ABodyBuilder2 and AlphaFold-Multimer are the most accurate methods at predicting the structure of CDR-H3 (RMSD of 2.81 Å and 2.90 Å, respectively). EquiFold, IgFold and ABlooper generate structures with CDR-H3 loops around 10% less accurate than ABodyBuilder2 and AlphaFold-Multimer. The worst method for predicting CDR-H3 loops is the original version of ABodyBuilder, showcasing how deep learning has improved our ability to model. Supplementary Note 4 explores how the accuracy of ABodyBuilder2 for CDR-H3 prediction correlates to the maximum sequence identity in the training set. A comparison of the CDR-H3 RMSD for each individual structure in the test set between each pair of methods is shown in Supplementary Fig. 4.

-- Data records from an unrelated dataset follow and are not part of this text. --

-- ==== Sys2Proof/Machine/Program.lean ====
section
/-! DEFINITION. The records of an image: tile programs (R85 to R92, R111, R116, R132, R175, R201), chain programs (R124, R125)
and block lists (R177, R178), and their reading from bytes. -/

namespace Sys2Proof.Machine

/-- A tensor record (R87). -/
structure Tensor where
  tier : Nat
  fmt : Nat
  role : Nat
  bind : Nat
  offset : Nat
  align : Nat
  len : Nat
  rows : Nat
  rowBytes : Nat
  rowStride : Nat
  elems : Nat
deriving DecidableEq, Repr

/-- A loop record (R88): `kind` 0 G, 1 N, 2 MG, 3 K, 4 MI. -/
structure LoopRec where
  kind : Nat
  flags : Nat
  src : Nat
  countT : Nat
  extent : Nat
  step : Nat
deriving DecidableEq, Repr

/-- The loop is enumerated by the dispenser (R88). -/
def LoopRec.dispensed (l : LoopRec) : Bool := bitOf l.flags 0
/-- The loop runs over key positions (R88). -/
def LoopRec.keys (l : LoopRec) : Bool := bitOf l.flags 1
/-- Key blocks above the diagonal are skipped (R88). -/
def LoopRec.causal (l : LoopRec) : Bool := bitOf l.flags 2

/-- A conversion word (R79). -/
structure ConvWord where
  outFmt : Nat
  src : Nat
  scaleMode : Nat
  biasMode : Nat
  clipEn : Bool
  rmode : Bool
  reserved : Nat
  scale : Nat
  bias : Nat
  clipLo : Nat
  clipHi : Nat
deriving DecidableEq, Repr

/-- The payload of an operation record. -/
inductive OpBody where
  | pass (unit op : Nat) (sparse : Bool) (afmt wfmt : Nat) (bitmap init : Bool) (passes slotBase rowsM1 aT wT maskT mapT
      aKstep wKstep wNstep wGstep : Nat)
  | conv (unit dstT dstNstep : Nat) (w : ConvWord)
  | stream (persist : Bool) (srcT dstT idxT mapT doneBar stepLoop tagCnt blOff srcStep dstStep : Nat)
  | mule (muleOp srcT dstT doneBar stepLoop arg srcStep dstStep : Nat)
  | chain (unit : Nat) (defer mean : Bool) (idx inT outT aux0 aux1 aux2 slot2 : Nat) (slot2En : Bool) (s2 : Nat) (w : ConvWord)
  | wait (bar : Nat) (acq credit : Bool) (step parts cmax : Nat)
  | signal (bar : Nat)
  | gmm (group pieces : Nat) (kxor : Bool) (srcT gatherT pieceK pieceBytes stageT : Nat)
  | mrs (group pieces dstT pieceN : Nat) (w : ConvWord)
  | bad (opc : Nat)
deriving DecidableEq, Repr

/-- An operation record (R89). -/
structure OpRec where
  thread : Nat
  level : Nat
  body : OpBody
deriving DecidableEq, Repr

/-- A tile program (R85, R86). -/
structure Prog where
  bytes : Nat
  nThreads : Nat
  shape : Nat
  flags : Nat
  maxRows : Nat
  maxLen : Nat
  groupRows : Nat
  maxSegs : Nat
  fold : Nat
  barriers : Nat
  tags : Nat
  tensors : List Tensor
  loops : List LoopRec
  ops : List OpRec
deriving DecidableEq, Repr

/-- `MSPLIT` (R86). -/
def Prog.msplit (p : Prog) : Bool := bitOf p.flags 0
/-- `DBUF` (R86). -/
def Prog.dbuf (p : Prog) : Bool := bitOf p.flags 1
/-- `SEG_ALIGN` (R86). -/
def Prog.segAlign (p : Prog) : Bool := bitOf p.flags 2
/-- `ACT_CLASS` (R86). -/
def Prog.actClass (p : Prog) : Nat := field p.flags 3 2
/-- R_g of R101. -/
def Prog.rg (p : Prog) : Nat := if p.msplit then p.groupRows else p.maxRows

/-- One row of the shape menu (R93). -/
structure Shape where
  units : Nat
  n : Nat
  kpp8 : Nat
  kpp4 : Nat
  su : Nat
  depth : Nat
  lambs : Nat
  gang : Nat
deriving DecidableEq, Repr

/-- The shape menu (R93), with the depth of R78 and the value shown in `LAMB_GANG`. -/
def shapeOf : Nat → Option Shape
  | 0 => some ⟨8, 64, 64, 128, 1, 64, 1, 0x000⟩
  | 1 => some ⟨4, 128, 64, 128, 2, 64, 2, 0x033⟩
  | 2 => some ⟨2, 128, 128, 256, 2, 128, 4, 0x044⟩
  | 3 => some ⟨1, 256, 128, 256, 4, 128, 8, 0x100⟩
  | 4 => some ⟨1, 1024, 32, 64, 16, 32, 8, 0x200⟩
  | 5 => some ⟨2, 128, 128, 0, 2, 128, 4, 0x055⟩
  | _ => none

/-- The Virum grid shape (R59). -/
def virumShape : Nat := 5

/-- A conversion word read from 16 bytes (R79). -/
def parseConvWord (bs : List Byte) : ConvWord :=
  let lo := leAt bs 0 4
  { outFmt := field lo 0 8, src := field lo 8 1, scaleMode := field lo 9 2, biasMode := field lo 11 2, clipEn := bitOf lo 13
    rmode := bitOf lo 14, reserved := field lo 15 17, scale := leAt bs 4 4, bias := leAt bs 8 4
    clipLo := leAt bs 12 2, clipHi := leAt bs 14 2 }

/-- A tensor record read from 32 bytes (R87). -/
def parseTensor (b : List Byte) : Tensor :=
  { tier := leAt b 0 1, fmt := leAt b 1 1, role := leAt b 2 1, bind := leAt b 3 1, offset := leAt b 4 6, align := leAt b 10 1
    len := leAt b 11 1, rows := leAt b 12 4, rowBytes := leAt b 16 4, rowStride := leAt b 20 4, elems := leAt b 24 4 }

/-- A loop record read from 16 bytes (R88). -/
def parseLoop (b : List Byte) : LoopRec :=
  { kind := leAt b 0 1, flags := leAt b 1 1, src := leAt b 2 1, countT := leAt b 3 1, extent := leAt b 4 4, step := leAt b 8 4 }

/-- The payload of an operation record of 32 bytes (R89, R91, R92, R111, R116, R132, R175, R201). -/
def parseOpBody (b : List Byte) : OpBody :=
  let f := fun off => leAt b off 1
  match f 0 with
  | 1 => .pass (field (f 3) 0 4) (field (f 3) 4 3) (bitOf (f 3) 7) (f 4) (f 5) (bitOf (f 6) 0) (bitOf (f 6) 1)
      (field (f 6) 2 2) (field (f 7) 0 7) (field (leAt b 8 2) 0 13) (field (f 10) 0 6) (field (f 11) 0 6) (field (f 12) 0 6)
      (field (f 13) 0 6) (leAt b 16 4) (leAt b 20 4) (leAt b 24 4) (leAt b 28 4)
  | 2 => .conv (field (f 3) 0 4) (field (f 4) 0 6) (leAt b 8 4) (parseConvWord (b.drop 16))
  | 3 =>
    if bitOf (f 3) 1 then
      .mule (field (f 3) 2 2) (field (f 4) 0 6) (field (f 5) 0 6) (field (f 8) 0 6) (field (f 9) 0 3) (leAt b 12 4)
        (leAt b 16 6) (leAt b 22 6)
    else
      .stream (bitOf (f 3) 0) (field (f 4) 0 6) (field (f 5) 0 6) (field (f 6) 0 6) (field (f 7) 0 6) (field (f 8) 0 6)
        (field (f 9) 0 3) (leAt b 10 2) (leAt b 12 4) (leAt b 16 6) (leAt b 22 6)
  | 4 => .chain (field (f 3) 0 4) (bitOf (f 3) 4) (bitOf (f 3) 5) (field (leAt b 4 2) 0 10) (field (f 6) 0 6) (field (f 7) 0 6)
      (field (f 8) 0 6) (field (f 9) 0 6) (field (f 10) 0 6) (field (f 11) 0 7) (bitOf (f 11) 7) (field (f 12) 0 5)
      (parseConvWord (b.drop 16))
  | 5 => .wait (field (f 3) 0 5) (bitOf (f 3) 5) (bitOf (f 3) 6) (f 4) (f 5) (f 6)
  | 6 => .signal (field (f 3) 0 5)
  | 7 => .gmm (f 3) (field (f 4) 0 7) (bitOf (f 5) 0) (field (f 6) 0 6) (field (f 7) 0 6) (leAt b 8 4) (leAt b 12 4)
      (field (f 16) 0 6)
  | 8 => .mrs (f 3) (field (f 4) 0 7) (field (f 6) 0 6) (leAt b 8 4) (parseConvWord (b.drop 16))
  | c => .bad c

/-- An operation record (R89). -/
def parseOp (b : List Byte) : OpRec :=
  { thread := field (leAt b 1 1) 0 4, level := field (leAt b 2 1) 0 3, body := parseOpBody b }

/-- `n` records of `size` bytes at `off`. -/
def records (bs : List Byte) (off size n : Nat) : List (List Byte) :=
  (List.range n).map fun i => slice bs (off + i * size) size

/-- A tile program read from its bytes (R86); the checks of R119 are the loader's. -/
def parseProg (bs : List Byte) : Prog :=
  { bytes := leAt bs 4 4, nThreads := leAt bs 10 1, shape := leAt bs 11 1, flags := leAt bs 14 2, maxRows := leAt bs 16 4
    maxLen := leAt bs 20 4, groupRows := leAt bs 24 2, maxSegs := leAt bs 26 1, fold := leAt bs 27 1
    barriers := leAt bs 40 1, tags := leAt bs 42 2
    tensors := (records bs (leAt bs 28 4) 32 (leAt bs 8 1)).map parseTensor
    loops := (records bs (leAt bs 32 4) 16 (leAt bs 9 1)).map parseLoop
    ops := (records bs (leAt bs 36 4) 32 (leAt bs 12 2)).map parseOp }

/-- A chain instruction (R125). -/
structure ChainInstr where
  opc : Nat
  dst : Nat
  sa : Nat
  sb : Nat
  sc : Nat
  fmt : Nat
  mode : Nat
  port : Nat
  imm : Nat
deriving DecidableEq, Repr

/-- A chain program (R124). -/
structure ChainProg where
  kind : Nat
  split : Nat
  statuse : Nat
  fmts : List Nat
  consts : List Word
  instrs : List ChainInstr
deriving DecidableEq, Repr

/-- An instruction word read (R125). -/
def parseInstr (x : Nat) : ChainInstr :=
  { opc := field x 0 8, dst := field x 8 6, sa := field x 14 6, sb := field x 20 6, sc := field x 26 6, fmt := field x 32 8
    mode := field x 40 4, port := field x 44 4, imm := field x 48 16 }

/-- Where the instructions of a chain program start: the next 8-byte boundary after the constants (R124). -/
def chainInstrOff (bs : List Byte) : Nat := roundUp (32 + 4 * leAt bs 6 1) 8

/-- A chain program read from its bytes (R124). -/
def parseChain (bs : List Byte) : ChainProg :=
  { kind := leAt bs 7 1, split := leAt bs 8 1, statuse := leAt bs 9 1
    fmts := (List.range 5).map fun i => leAt bs (12 + i) 1
    consts := (List.range (leAt bs 6 1)).map fun i => BitVec.ofNat 32 (leAt bs (32 + 4 * i) 4)
    instrs := (List.range (leAt bs 4 2)).map fun i => parseInstr (leAt bs (chainInstrOff bs + 8 * i) 8) }

/-- A block-list entry (R178). -/
structure BlEntry where
  kind : Nat
  flags : Nat
  srcOff : Nat
  dstOff : Nat
  len : Nat
  count : Nat
  srcStride : Nat
  dstStride : Nat
  reserved : Nat
deriving DecidableEq, Repr

/-- A block-list entry read from 32 bytes (R178). -/
def parseBlEntry (b : List Byte) : BlEntry :=
  { kind := leAt b 0 1, flags := leAt b 1 1, srcOff := leAt b 2 6, dstOff := leAt b 8 6, len := leAt b 14 4, count := leAt b 18 4
    srcStride := leAt b 22 4, dstStride := leAt b 26 4, reserved := leAt b 30 2 }

/-- The entries of a block list (R177). -/
def parseBlockList (bs : List Byte) : List BlEntry := (records bs 16 32 (leAt bs 2 2)).map parseBlEntry

end Sys2Proof.Machine
end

Tables 2 and 3 show how accurate TCRBuilder2 and NanoBodyBuilder2 are at predicting the position of atoms in the backbone. We compare them to homology modelling methods (RepertoireBuilder36 and TCRBuilder26 for TCR modelling, and MOE37 and ABodyBuilder32 for nanobody modelling) and machine learning methods AlphaFold-Multimer22 for TCRs and AlphaFold221 for nanobodies. Supplementary Fig. 1 provides a visual representation of the potential differences in the predicted conformation of the CDR-H3 region using NanoBodyBuilder2 and ABodyBuilder2, even when they correspond to the same sequence. Full results for TCRBuilder2 and NanoBodyBuilder2 and details on their respective test sets are given in Supplementary Notes 1 and 2.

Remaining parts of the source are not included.